Be Prepared for the Process

Before you get the process started, it is important to be prepared as to which aspects will be investigated. This requires you to research the business, and look over the details that the owner has provided.

Rely on the Top Professionals

You won’t be able to do everything yourself, and when it comes to due diligence, you need the best accountant and solicitor by your side. They will be able to look through all of the financial and legal details, whilst ensuring that everything is properly inspected. The right people will help you check every single aspect of the business so that you can be sure that there will be no surprises waiting for you after the purchase has gone through.

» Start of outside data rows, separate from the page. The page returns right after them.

/-! ### Payload buffer and whole-machine rules -/

theorem witness_PbufWrCommand : stuck.err ≠ 0#8 ∧ ((encoding two 0).err = 0#8 ∧ (encoding two 0).encActive = true) ∧
    (Idle tiny ∧ tiny.params.pbufBytes ≤ (1#16).toNat) ∧ (Idle tiny ∧ (0#16).toNat < tiny.params.pbufBytes) := by decide +kernel
theorem witness_PbufRdCommand : (tiny.params.pbufBytes ≤ (1#16).toNat ∧ tiny.err = 0#8) ∧ stuck.err ≠ 0#8 ∧
    ((0#16).toNat < tiny.params.pbufBytes ∧ ∀ j < 8, (holding tiny [0, 1, 1, 0, 1, 1, 1, 0]).pbuf.bit? (8 * (0#16).toNat + j) = some ((0x6E#8).getLsbD (7 - j))) ∧
    ((0#16).toNat < tiny.params.pbufBytes ∧ ∃ j < 8, (holding tiny [0, 1, 1, 0, 1, 1, 1]).pbuf.bit? (8 * (0#16).toNat + j) = none) := by decide +kernel
/-- Each kind of element changes under a command of its list. -/
theorem witness_WritersOfEachElement :
    (∃ t, exec .reset (two.setArg 1) = .next t ∧ (t.arg != (two.setArg 1).arg) = true) ∧
    (∃ t, exec (.tblGetLen 0x61) two = .next t ∧ (t.result != two.result) = true) ∧
    (∃ t, exec .decSym State.reset = .next t ∧ (State.reset.err == 0#8 && t.err != 0#8) = true) ∧
    (∃ t, exec (.freqCount 0x61) two = .next t ∧ (tableGet t.freq 0x61 != tableGet two.freq 0x61) = true) ∧
    (∃ t, exec (.tblSetLen 0x61 3) two = .next t ∧ (tableGet t.codeLen 0x61 != tableGet two.codeLen 0x61) = true) ∧
    (∃ t, exec (.tblSetWord 0x61 1) (two.setArg 1) = .next t ∧
      (wordGet (tableGet t.codeBits 0x61) 1 != wordGet (tableGet two.codeBits 0x61) 1) = true) ∧
    (∃ t, exec .tblCommit (invalidateTable two) = .next t ∧ t.tableValid = true) ∧
    ∃ t, exec (.pbufWr 0 0) two = .next t ∧ (t.pbuf != two.pbuf) = true :=
  ⟨exists_of_answers (P := fun t => t.arg != (two.setArg 1).arg) (by decide +kernel),
    exists_of_answers (P := fun t => t.result != two.result) (by decide +kernel),
    exists_of_answers (P := fun t => State.reset.err == 0#8 && t.err != 0#8) (by decide +kernel),
    exists_of_answers (P := fun t => tableGet t.freq 0x61 != tableGet two.freq 0x61) (by decide +kernel),
    exists_of_answers (P := fun t => tableGet t.codeLen 0x61 != tableGet two.codeLen 0x61) (by decide +kernel),
    exists_of_answers (P := fun t => wordGet (tableGet t.codeBits 0x61) 1 != wordGet (tableGet two.codeBits 0x61) 1) (by decide +kernel),
    exists_of_answers (P := fun t => t.tableValid) (by decide +kernel),
    exists_of_answers (P := fun t => t.pbuf != two.pbuf) (by decide +kernel)⟩
theorem witness_FirstErrorIsKept : State.reset.err = 0#8 ∧ exec .clrErr stuck = .next { stuck with err := 0#8 } ∧ stuck.err ≠ 0#8 ∧
    exec .nop stuck = .next stuck ∧ decode 0xFF000000#32 ≠ .ok .clrErr ∧ decode 0xFF000000#32 ≠ .ok .reset ∧
    writeCmd 0xFF000000#32 stuck = .next stuck :=
  ⟨by decide +kernel, rfl, by decide +kernel, rfl, by decide, by decide, rfl⟩
theorem witness_ErrorsOfEachCommand : State.reset.err = 0#8 ∧ ∃ t, exec .decSym State.reset = .next t ∧ (t.err == 11#8) = true :=
  ⟨by decide +kernel, exists_of_answers (P := fun t => t.err == 11#8) (by decide +kernel)⟩
theorem witness_StepKeepsInvariant : Inv (queueCommand two 0x30000000#32) ∧
    ∃ t, step (queueCommand two 0x30000000#32) = .next t ∧ t.encActive = true :=
  ⟨inv_of_parts (by decide +kernel) (by decide +kernel) (by decide +kernel), exists_of_answers (P := fun t => t.encActive) (by decide +kernel)⟩

end Sys2Proof.Tests
end

section
/-! PROOFS of the statements of 00_scope.md: which commands answer a next state (R16, R67), and what the step of a CMD write is (R16, R90). -/

namespace Sys2Proof.Machine

/-! ## Commands that answer a next state -/

/-- A gated command answers a next state when its meaning behind the gate does. -/
theorem whenNoError_next {s : State} {run : Out} (h : ∃ t, run = .next t) : ∃ t, whenNoError s run = .next t := by
  rcases whenNoError_cases (s := s) (run := run) rfl with ⟨-, hskip⟩ | ⟨-, hrun⟩
  · exact ⟨s, hskip⟩
  · rwa [hrun]

/-- A command that needs no session answers a next state when its meaning does. -/
theorem whenNoSession_next {s : State} {run : Out} (h : ∃ t, run = .next t) : ∃ t, whenNoSession s run = .next t := by
  rcases whenNoSession_cases (s := s) (run := run) rfl with ⟨-, hraise⟩ | ⟨-, -, hrun⟩
  · exact ⟨_, hraise⟩
  · rwa [hrun]

/-- A command that needs an encode session answers a next state when its meaning does. -/
theorem whenEncoding_next {s : State} {run : Out} (h : ∃ t, run = .next t) : ∃ t, whenEncoding s run = .next t := by
  rcases whenEncoding_cases (s := s) (run := run) rfl with ⟨-, hraise⟩ | ⟨-, hrun⟩
  · exact ⟨_, hraise⟩
  · rwa [hrun]

theorem execFreqCount_next (a : Sym) (s : State) : ∃ t, execFreqCount a s = .next t :=
  whenNoError_next (by split <;> exact ⟨_, rfl⟩)

theorem execBuild_next (s : State) : ∃ t, execBuild s = .next t :=
  whenNoError_next (whenNoSession_next (by split <;> exact ⟨_, rfl⟩))

theorem execTblCommit_next (s : State) : ∃ t, execTblCommit s = .next t := by
  refine whenNoError_next (whenNoSession_next ?_)
  split
  · exact ⟨_, rfl⟩
  · split <;> exact ⟨_, rfl⟩

theorem execEncStart_next (s : State) : ∃ t, execEncStart s = .next t :=
  whenNoError_next (whenNoSession_next (by split <;> exact ⟨_, rfl⟩))

theorem execEncSym_next (a : Sym) (s : State) : ∃ t, execEncSym a s = .next t := by
  refine whenNoError_next (whenEncoding_next ?_)
  split
  · exact ⟨_, rfl⟩
  · split <;> exact ⟨_, rfl⟩

theorem execDecStart_next (s : State) : ∃ t, execDecStart s = .next t := by
  refine whenNoError_next (whenNoSession_next ?_)
  split
  · split <;> exact ⟨_, rfl⟩
  · exact ⟨_, rfl⟩

theorem execPbufWr_next (k : BitVec 16) (v : Byte) (s : State) : ∃ t, execPbufWr k v s = .next t :=
  whenNoError_next (whenNoSession_next (by split <;> exact ⟨_, rfl⟩))

/-! ## The two commands that read the payload -/

/-- DEC_SYM answers a next state or faults at an unspecified bit: the fault can only come from its walk (45_decoder.md R241). -/
theorem execDecSym_next_or_fault (s : State) :
    (∃ t, execDecSym s = .next t) ∨ ∃ n, s.pbuf.bit? n = none ∧ execDecSym s = .fault (.unspecifiedBit n) := by
  unfold execDecSym
  rcases whenNoError_cases (s := s) rfl with ⟨-, hskip⟩ | ⟨he, hrun⟩
  · exact .inl ⟨s, hskip⟩
  rw [hrun]
  rcases whenDecoding_cases (s := s) rfl with ⟨-, hraise⟩ | ⟨-, hrun⟩
  · exact .inl ⟨_, hraise⟩
  rw [hrun]
  split
  · exact .inl ⟨_, rfl⟩
  · rcases walk_cases he with ⟨a, q, hsym⟩ | ⟨q, c, -, herr⟩ | hfault
    · exact .inl ⟨_, hsym⟩
    · exact .inl ⟨_, herr⟩
    · exact .inr hfault

/-- PBUF_RD answers a next state or faults at an unspecified byte (46_payload_buffer.md R271). -/
theorem execPbufRd_next_or_fault (k : BitVec 16) (s : State) :
    (∃ t, execPbufRd k s = .next t) ∨
      (s.pbuf.byte? k.toNat = none ∧ execPbufRd k s = .fault (.unspecifiedByte k.toNat)) := by
  unfold execPbufRd
  split
  · exact .inl ⟨_, rfl⟩
  · split
    · exact .inl ⟨_, rfl⟩
    case _ hnone => exact .inr ⟨hnone, rfl⟩

/-- Settles O57, command by command: DEC_SYM and PBUF_RD by what they can answer, every other command answers a next state. -/
theorem onlyUnspecifiedBitsStop : Obligations.OnlyUnspecifiedBitsStop := by
  intro i s
  cases i with
  | decSym => exact (execDecSym_next_or_fault s).imp_right fun h => .inl ⟨rfl, h⟩
  | pbufRd k => exact (execPbufRd_next_or_fault k s).imp_right fun h => .inr ⟨k, rfl, h⟩
  | nop | reset | clrErr | freqGet | tblGetLen | tblGetWord | encPos | decPos => exact .inl ⟨_, rfl⟩
  | stop | freqClear | freqSet => exact .inl (whenNoError_next ⟨_, rfl⟩)
  | tblClear | tblSetLen | tblSetWord => exact .inl (whenNoError_next (whenNoSession_next ⟨_, rfl⟩))
  | encFinish => exact .inl (whenNoError_next (whenEncoding_next ⟨_, rfl⟩))
  | freqCount a => exact .inl (execFreqCount_next a s)
  | build => exact .inl (execBuild_next s)
  | tblCommit => exact .inl (execTblCommit_next s)
  | encStart => exact .inl (execEncStart_next s)
  | encSym a => exact .inl (execEncSym_next a s)
  | decStart => exact .inl (execDecStart_next s)
  | pbufWr k v => exact .inl (execPbufWr_next k v s)

/-! ## Steps and accesses -/

/-- A step takes the first pending event out of the queue and does it. -/
theorem step_of_pending_cons {s : State} {e : HostEvent} {rest : List HostEvent} (h : s.pending = e :: rest) :
    step s = hostEvent e (s.setPending rest) := by
  simp [step, takeEvent, h]

/-- A 32-bit aligned access inside the window passes the check (20_memory.md R60, R63). -/
theorem checkedAccess_word_aligned {s : State} {off : Nat} (hlt : off < windowBytes) (hal : off % 4 = 0) (run : Nat → Out) :
    checkedAccess .word (s.params.base + off) s run = run off := by
  simp [checkedAccess, Nat.not_le.mpr hlt, hal]

/-- The CMD write of a legal word runs the command it decodes to (30_encoding.md R90). -/
theorem writeCmd_of_decode {w : Word} {i : Instr} (h : decode w = .ok i) (s : State) : writeCmd w s = exec i s := by
  simp [writeCmd, h]

/-- A 32-bit write at BASE + 0 is a CMD write (20_memory.md R61). -/
theorem hostEvent_write_base (w : Word) (s : State) : hostEvent (.write .word s.params.base w) s = writeCmd w s :=
  checkedAccess_word_aligned (off := 0) (by decide) rfl fun off => writeRegister off w s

Be Prepared for Surprises/Issues

Whilst the owner will have told you one side of the story, you will undoubtedly find one or two aspects that surprise you. This is completely natural, and it doesn’t automatically mean that you should walk away from the purchase. It is important to keep a cool head, and weigh up these findings in an objective manner. You will need to decide whether these issues will impact the running of the business, and what they mean for long-term prospects. An accountant and solicitor will be able to explain the significance of them in more depth. Small issues tend to be passable, but there will be certain issues that can lead to a renegotiation.

Closing Thoughts

You will now have a clearer idea on which specific aspects are worth investigating as part of conducting due diligence. It is important to be as thorough as possible so that you can ensure that seller’s claims are true, and to get a more objective analysis of the business. If any significant issues are found, there may be room for negotiation or you may be inclined to walk away from the deal. In any case, it is always better to find these problems before the purchase is completed rather than seeing them appear when you are months into running the business.